Accompanying drawing explanation
In order to be illustrated more clearly in the technical scheme in the embodiment of the present invention, be briefly described to the accompanying drawing used required in embodiment or description of the prior art below, apparently, accompanying drawing in the following describes is only some embodiments of the present invention, for those of ordinary skill in the art, under the prerequisite not paying creative work, other accompanying drawing can also be obtained according to these accompanying drawings.
Fig. 1 is that a kind of China second-generation identity card based on multi-instance learning disclosed in the present invention falsely uses checking applicating example figure;
Fig. 2 is about the facial image many exemplary definition schematic diagram under the first level conditions in the embodiment of the present invention;
Fig. 3 is about the facial image many exemplary definition schematic diagram under the second level conditions in the embodiment of the present invention.
Embodiment
For making object of the present invention, technical scheme and advantage clearly, clearly, developing simultaneously referring to accompanying drawing, the present invention is described in more detail for embodiment.Exemplary, embodiment is falsely used with second generation identity card and is verified as example and is described.Should be appreciated that specific embodiment described herein only in order to explain the present invention, be not intended to limit the present invention.
Term " first ", " second ", " the 3rd " and " the 4th " etc. in instructions of the present invention and claims and above-mentioned accompanying drawing are for distinguishing different object, instead of for describing particular order.In addition, term " comprises " and " having " and their any distortion, and intention is to cover not exclusive comprising.Such as contain the process of series of steps or unit, method, system, product or equipment and be not defined in the step or unit listed, but also comprise the step or unit do not listed alternatively, or also comprise alternatively for other intrinsic step of these processes, method, product or equipment or unit.

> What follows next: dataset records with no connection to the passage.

-- ==== Sys2Proof/Machine/Operands.lean ====
section
/-! DEFINITION. Every layout the manual gives: Job Store entries (R208), part records and the Cell Line frame
(R209, R138, R139), configuration words (R191, R212), order words (R213). -/

namespace Sys2Proof.Machine

/-! ## Codes -/

/-- Head state codes (R113). -/
def headCode : HeadState → Nat
  | .idle => 0 | .traverse => 1 | .waitThread => 2 | .threading => 3 | .cutting => 4
  | .stalled => 5 | .waitRelease => 6 | .releasing => 7 | .unthreading => 8 | .parked => 9

/-- Record state codes (R177). -/
def recCode : RecState → Nat
  | .unknown => 0 | .uncut => 1 | .cutting => 2 | .tabbed => 3 | .released => 4 | .held => 5 | .abandoned => 6

def jobCode : JobState → Nat
  | .disarmed => 0 | .arming => 1 | .armed => 2 | .running => 3 | .halted => 4 | .done => 5

def phaseCode : Phase → Nat
  | .none => 0 | .rough => 1 | .release => 2

def reasonCode : HaltReason → Nat
  | .none => 0 | .host => 1 | .record => 2

def answerCode : Answer → Nat
  | .none => 0 | .accepted => 1 | .refusedState => 2 | .refusedBusy => 3 | .refusedArg => 4 | .refusedStarting => 5

def lineModeCode : LineMode → Nat
  | .off => 0 | .solo => 1 | .noSlot => 2 | .listen => 3 | .active => 4 | .backoff => 5 | .stuck => 6

def linkCode : LinkCondition → Nat
  | .good => 0 | .lost => 1 | .noSlot => 2 | .solo => 3

def updateStageCode : UpdateStage → Nat
  | .none => 0 | .erase => 1 | .write => 2

def passKindCode : PassKind → Nat
  | .none => 0 | .rough => 1 | .release => 2

def armErrorCode : ArmError → Nat
  | .none => 0 | .badHeader => 1 | .noPlate => 2 | .plateMismatch => 3 | .badPart => 4 | .badSegment => 5
  | .badArc => 6 | .badMark => 7

def engineCode : EngineState → Nat
  | .idle => 0 | .standby => 1 | .traverse => 2 | .pass => 3

/-- No pass loaded reads as 0 (log 17). -/
def subCode : Option SubState → Nat
  | none => 0 | some .run => 0 | some .gap => 1 | some .stopped => 2

def gapModeCode : GapMode → Nat
  | .idle => 0 | .feeding => 1 | .retracting => 2 | .replaying => 3
  | .stalledTiming => 4 | .stalledStuck => 4 | .wireWait => 5

def gapClassCode : GapClass → Nat
  | .short => 0 | .normal => 1 | .openGap => 2

def stageCode : Stage → Nat
  | .idle => 0 | .sever => 1 | .anneal => 2 | .jet => 3 | .feed => 4 | .capture => 5 | .withdraw => 6
  | .threaded => 7 | .unthread => 8 | .paused => 9

def threadModeCode : ThreadMode → Nat
  | .none => 0 | .startHole => 1 | .kerf => 2

def livenessCode : Liveness → Nat
  | .never => 0 | .fresh => 1 | .stale => 2 | .absent => 3

/-! ## Job Store entries -/

/-- A Job Store word; an unlisted address reads 0, as POR leaves it (R7). -/
def JobStore.word (js : JobStore) (a : Nat) : Word := Memory.read 0#32 js.mem a

/-- An address in one of the four tables (R1). -/
def isStoreAddress (a : Nat) : Bool :=
  decide (a ≤ 0x0003) || (decide (0x0040 ≤ a) && decide (a ≤ 0x017F))
    || (decide (0x0200 ≤ a) && decide (a ≤ 0x03FF)) || (decide (0x1000 ≤ a) && decide (a ≤ 0x2FFF))

/-- Header fields (R2, R208). -/
def JobStore.plate (js : JobStore) : Nat := field (js.word 0) 0 16
def JobStore.partCount (js : JobStore) : Nat := field (js.word 1) 0 16
def JobStore.segmentCount (js : JobStore) : Nat := field (js.word 2) 0 16
def JobStore.markCount (js : JobStore) : Nat := field (js.word 3) 0 16

/-- Part entry `p` (R1, R3, R208). -/
def JobStore.part (js : JobStore) (p : Nat) : PartEntry :=
  let a := 0x0040 + 5 * p
  { policy := field (js.word a) 0 2
    zone := field (js.word a) 4 6
    eprim := field (js.word a) 12 4
    fmax := field (js.word a) 16 16
    startX := signedField (js.word (a + 1)) 0 21
    startY := signedField (js.word (a + 2)) 0 21
    firstSeg := field (js.word (a + 3)) 0 16
    segCount := field (js.word (a + 3)) 16 16
    firstMark := field (js.word (a + 4)) 0 16
    markCount := field (js.word (a + 4)) 16 16 }

/-- Segment entry `n` (R1, R4, R208). -/
def JobStore.segment (js : JobStore) (n : Nat) : SegEntry :=
  let a := 0x1000 + 4 * n
  { kind := field (js.word a) 24 2
    endX := signedField (js.word a) 0 21
    endY := signedField (js.word (a + 1)) 0 21
    cenX := signedField (js.word (a + 2)) 0 21
    cenY := signedField (js.word (a + 3)) 0 21 }

/-- Mark entry `n` (R1, R5, R208). -/
def JobStore.mark (js : JobStore) (n : Nat) : MarkEntry :=
  let a := 0x0200 + 2 * n
  { kind := field (js.word a) 24 2
    offset := field (js.word a) 0 21
    value := field (js.word (a + 1)) 0 16
    relSeg := field (js.word (a + 1)) 16 16 }

/-- Derived length of segment table entry `n` (R1, R14). -/
def JobStore.length (js : JobStore) (n : Nat) : Nat := Memory.read 0 js.lengths n

/-- Derived hold position of part `p` (R1, R17). -/
def JobStore.holdAt (js : JobStore) (p : Nat) : Int × Int := Memory.read (0, 0) js.holds p

/-- Policy codes (R208). -/
def policyDrop : Nat := 0
def policyTabRelease : Nat := 1
def policyTabHold : Nat := 2

/-- Segment kinds (R208). -/
def segLine : Nat := 0
def segArcCw : Nat := 1
def segArcCcw : Nat := 2

/-- Mark kinds (R208). -/
def markHold : Nat := 0
def markEnergy : Nat := 1
def markFeed : Nat := 2

/-- Where relative segment `k` of part `e` starts (R4). -/
def JobStore.segStart (js : JobStore) (e : PartEntry) (k : Nat) : Int × Int :=
  match k with
  | 0 => (e.startX, e.startY)
  | j + 1 => let g := js.segment (e.firstSeg + j); (g.endX, g.endY)

/-- The relative index of a part's HOLD mark: the first of its marks of that kind (R3, R5). -/
def JobStore.holdMark (js : JobStore) (e : PartEntry) : Option Nat :=
  (List.range e.markCount).find? fun m => decide ((js.mark (e.firstMark + m)).kind = markHold)

/-! ## Part records (R177, R209) -/

/-- The record word of a state and a zone. -/
def recordWord (r : RecState) (zone : Nat) : Half := BitVec.ofNat 16 (recCode r + 8 * zone)

/-- The zone field of a record word. -/
def recordZone (w : Half) : Nat := (w.extractLsb' 3 6).toNat

/-- The state a record word decodes to: the code 1 to 6 with bits 15 to 9 zero, else UNKNOWN. -/
def recordState (w : Half) : RecState :=
  if w.extractLsb' 9 7 ≠ 0#7 then .unknown
  else match (w.extractLsb' 0 3).toNat with
    | 1 => .uncut
    | 2 => .cutting
    | 3 => .tabbed
    | 4 => .released
    | 5 => .held
    | 6 => .abandoned
    | _ => .unknown

/-- A word of the array as it holds it; a new array reads 0 (R176). -/
def RecordStore.nvWord (r : RecordStore) (n : Nat) : Half := Memory.read 0#16 r.nv n

/-! ## The Cell Line frame (R138, R139, R209) -/

/-- One bit through the check register (R139). -/
def crcBit (r : BitVec 16) (b : Bool) : BitVec 16 :=
  if Bool.xor b r.msb then (r <<< 1) ^^^ 0x1021#16 else r <<< 1

/-- The check code of a run of bits (R139). -/
def checkCode (bs : List Bool) : BitVec 16 := bs.foldl crcBit 0xFFFF#16

/-- The 49 bits from station to last-release valid, in the order sent (R138). -/
def Frame.body (f : Frame) : List Bool :=
  msbFirst f.station ++ msbFirst f.head ++ msbFirst f.zone ++ msbFirst f.age ++ msbFirst f.plate
    ++ msbFirst f.count ++ msbFirst f.lastZone ++ [f.lastValid]

/-- The 73 bits on the line (R138). -/
def Frame.bits (f : Frame) : List Bool := Config.preamble ++ f.body ++ msbFirst (checkCode f.body)

/-- The `len` bits from bit `at` of a run, as a number. -/
def bitField (bs : List Bool) (at' len : Nat) : Nat := bitsToNat ((bs.drop at').take len)

/-- The fields of 73 received bits (R209). -/
def frameOfBits (bs : List Bool) : Frame :=
  { station := BitVec.ofNat 4 (bitField bs 8 4)
    head := BitVec.ofNat 4 (bitField bs 12 4)
    zone := BitVec.ofNat 6 (bitField bs 16 6)
    age := BitVec.ofNat 4 (bitField bs 22 4)
    plate := BitVec.ofNat 16 (bitField bs 26 16)
    count := BitVec.ofNat 8 (bitField bs 42 8)
    lastZone := BitVec.ofNat 6 (bitField bs 50 6)
    lastValid := decide (bitField bs 56 1 = 1) }

/-! ## Manchester coding (R135) -/

/-- The drive of a run of bits by half-bits: a 1 positive then negative, a 0 negative then positive. -/
def manchester (bs : List Bool) : List Bool := bs.flatMap fun b => [b, !b]

/-- The bits of a run of half-bits by the direction of each middle transition; none where a bit has no middle
transition. -/
def decodeHalves : List Bool → List (Option Bool)
  | first :: second :: rest => (if first = second then none else some first) :: decodeHalves rest
  | [_] => [none]
  | [] => []

/-- The bits of a burst; one that has no middle transition stands as 0. -/
def Burst.bits (b : Burst) : List Bool := (decodeHalves b.halves).map (·.getD false)

/-- Some bit of a burst has no middle transition: a coding violation. -/
def Burst.violation (b : Burst) : Bool := (decodeHalves b.halves).any (·.isNone)

/-- A burst lasted more than 200 µs and so set LINE_STUCK (R141, R146). -/
def Burst.overStuck (b : Burst) : Bool := decide (Config.stuckHalves < b.halves.length)

/-- Good form: preamble, no coding violation, 73 bits, and the check code (R141). -/
def Burst.goodForm (b : Burst) : Bool :=
  let bits := Burst.bits b
  decide (bits.take 8 = Config.preamble) && !Burst.violation b && decide (bits.length = 73)
    && decide (checkCode ((bits.drop 8).take 49) = BitVec.ofNat 16 (bitField bits 57 16))

/-! ## Configuration words (R191, R212) -/

/-- A field value brought into its range (R191). -/
def clampTo (lo hi v : Nat) : Nat := max lo (min hi v)

/-- `len` bits of a configuration word from bit `lo`. -/
def cfgField (w : Half) (lo len : Nat) : Nat := (w.extractLsb' lo len).toNat

/-- Fields as coded: word, lowest bit, width, range (R191, R212). Fields whose every code lies in range
(StationOffset, Eovr, the enables, RecoverySteps, the attention mask) are not listed. -/
def cfgRanges : List (Nat × Nat × Nat × Nat × Nat) :=
  [ (1, 0, 5, 1, 16), (2, 0, 3, 1, 4), (2, 4, 4, 1, 15), (2, 8, 4, 1, 8), (2, 12, 4, 1, 8),
    (4, 0, 16, 0, 1023), (5, 0, 16, 0, 1023), (6, 0, 16, 0, 1023), (7, 0, 8, 8, 128), (7, 8, 8, 1, 255),
    (8, 0, 8, 1, 255), (8, 8, 4, 1, 7), (8, 12, 4, 1, 7), (9, 0, 8, 10, 255), (9, 8, 8, 5, 100),
    (10, 0, 8, 1, 255), (10, 8, 4, 1, 7), (11, 0, 16, 1, 1000), (12, 0, 16, 1, 1000), (13, 0, 16, 1, 65535),
    (14, 0, 8, 1, 255) ]

/-- Some field lies outside its range (R191). -/
def someFieldClamped (w : Nat → Half) : Bool :=
  cfgRanges.any fun (k, lo, len, least, most) =>
    let v := cfgField (w k) lo len
    decide (clampTo least most v ≠ v)

/-- The clamped thresholds are in order (R54). -/
def thresholdsInOrder (w : Nat → Half) : Bool :=
  let ts := clampTo 0 1023 (cfgField (w 4) 0 16)
  let gt := clampTo 0 1023 (cfgField (w 5) 0 16)
  let tOpen := clampTo 0 1023 (cfgField (w 6) 0 16)
  decide (ts < gt) && decide (gt < tOpen)

/-- CONFIG_CLAMPED is due (R54, R191). -/
def configClamped (w : Nat → Half) : Bool := someFieldClamped w || !thresholdsInOrder w

/-- The cell parameters from configuration words 1 to 15 (R54, R191, R212). -/
def paramsOfWords (w : Nat → Half) : Params :=
  let c (k lo len least most : Nat) : Nat := clampTo least most (cfgField (w k) lo len)
  { cellSize := c 1 0 5 1 16
    stationOffset := cfgField (w 1) 8 4
    jetLimit := c 2 0 3 1 4
    dropLimit := c 2 4 4 1 15
    zx := c 2 8 4 1 8
    zy := c 2 12 4 1 8
    eovr := cfgField (w 3) 0 4
    enThread := (w 3).getLsbD 4
    enRelease := (w 3).getLsbD 5
    enRecovery := (w 3).getLsbD 6
    recoverySteps := cfgField (w 3) 8 8
    ts := if thresholdsInOrder w then c 4 0 16 0 1023 else Config.factoryTs
    gt := if thresholdsInOrder w then c 5 0 16 0 1023 else Config.factoryGt
    tOpen := if thresholdsInOrder w then c 6 0 16 0 1023 else Config.factoryTo
    retractMax := c 7 0 8 8 128
    retractRate := c 7 8 8 1 255
    shortHold := c 8 0 8 1 255
    threadTries := c 8 8 4 1 7
    kerfTries := c 8 12 4 1 7
    annealTime := c 9 0 8 10 255
    feedTimeout := c 9 8 8 5 100
    releaseWait := c 10 0 8 1 255
    releaseAttempts := c 10 8 4 1 7
    xmax := c 11 0 16 1 1000
    ymax := c 12 0 16 1 1000
    rapidRate := c 13 0 16 1 65535
    threadAdmitWarn := c 14 0 8 1 255
    attnMask := w 15 }

/-- Configuration word `k` in the layout of R212 with the values in use; word 1 holds the station number and the strap
levels too. -/
def configWord (p : Params) (station : Nat) (strap : BitVec 4) (k : Nat) : Word :=
  match k with
  | 1 => pack [(0, 5, p.cellSize), (8, 4, p.stationOffset), (16, 4, station), (20, 4, strap.toNat)]
  | 2 => pack [(0, 3, p.jetLimit), (4, 4, p.dropLimit), (8, 4, p.zx), (12, 4, p.zy)]
  | 3 => pack [(0, 4, p.eovr), (4, 1, p.enThread.toNat), (5, 1, p.enRelease.toNat), (6, 1, p.enRecovery.toNat),
               (8, 8, p.recoverySteps)]
  | 4 => pack [(0, 16, p.ts)]
  | 5 => pack [(0, 16, p.gt)]
  | 6 => pack [(0, 16, p.tOpen)]
  | 7 => pack [(0, 8, p.retractMax), (8, 8, p.retractRate)]
  | 8 => pack [(0, 8, p.shortHold), (8, 4, p.threadTries), (12, 4, p.kerfTries)]
  | 9 => pack [(0, 8, p.annealTime), (8, 8, p.feedTimeout)]
  | 10 => pack [(0, 8, p.releaseWait), (8, 4, p.releaseAttempts)]
  | 11 => pack [(0, 16, p.xmax)]
  | 12 => pack [(0, 16, p.ymax)]
  | 13 => pack [(0, 16, p.rapidRate)]
  | 14 => pack [(0, 8, p.threadAdmitWarn)]
  | 15 => pack [(0, 16, p.attnMask.toNat)]
  | _ => 0#32

/-! ## Order words (R202, R213) -/

def orderArm : Nat := 0x01
def orderStart : Nat := 0x02
def orderHalt : Nat := 0x03
def orderResume : Nat := 0x04
def orderSkipPart : Nat := 0x05
def orderAbort : Nat := 0x06
def orderSetPositionX : Nat := 0x10
def orderSetPositionY : Nat := 0x11
def orderNewPlate : Nat := 0x20
def orderWriteConfig : Nat := 0x21
def orderClearFlags : Nat := 0x30
def orderSetAttnMask : Nat := 0x31
def orderClearCounters : Nat := 0x32

/-- The codes that name an order (R213). -/
def definedOrders : List Nat :=
  [orderArm, orderStart, orderHalt, orderResume, orderSkipPart, orderAbort, orderSetPositionX, orderSetPositionY,
   orderNewPlate, orderWriteConfig, orderClearFlags, orderSetAttnMask, orderClearCounters]

/-- The order code of an order word, bits 31 to 24. -/
def orderCode (w : Word) : Nat := field w 24 8

/-- The argument, bits 23 to 0, as a number, as a coordinate, and its low half. -/
def orderArg (w : Word) : Nat := field w 0 24
def orderCoord (w : Word) : Int := signedField w 0 24
def orderHalf (w : Word) : Half := w.extractLsb' 0 16

end Sys2Proof.Machine
end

To be described in detail respectively according to embodiment below.
Embodiment
The disclosed second generation auth method based on multi-instance learning of the embodiment of the present invention mainly carries out China second-generation identity card according to the thought of multi-instance learning and falsely uses checking, mainly comprises following step:
S1 man face image acquiring, the pre-service of S2 facial image, the training of S3 face multi-instance learning and S4 I.D. falsely use checking four major part, as shown in Figure 1.Wherein man face image acquiring step comprises I.D. surface and on-the-spot man face image acquiring; Facial image pre-treatment step comprises 3 sub-steps such as AdaBoost Face datection, ASM facial modeling and DoG photo-irradiation treatment; Face multi-instance learning training step comprises 3 steps such as the many exemplary definition of face, the extraction of many exemplary characteristics and the fusion of many exemplary characteristics; I.D. is falsely used verification step and is carried out comprehensive ID card verification according to each example equity drawn in the 3rd step and differentiation result.One by one each step is described in detail below:
Step S1, man face image acquiring
Scanning is carried out to China second-generation identity card and obtains I.D. surface facial image as the first facial image; Gather the on-the-spot facial image of licensee as the second facial image simultaneously.
Above-mentioned first facial image and the second facial image complete image acquisition by two specific image acquisition devices respectively.
Step S2, facial image pre-service
To the first facial image collected and the second facial image carry out respectively Face datection and key point locate after normalization onesize, and carry out photo-irradiation treatment.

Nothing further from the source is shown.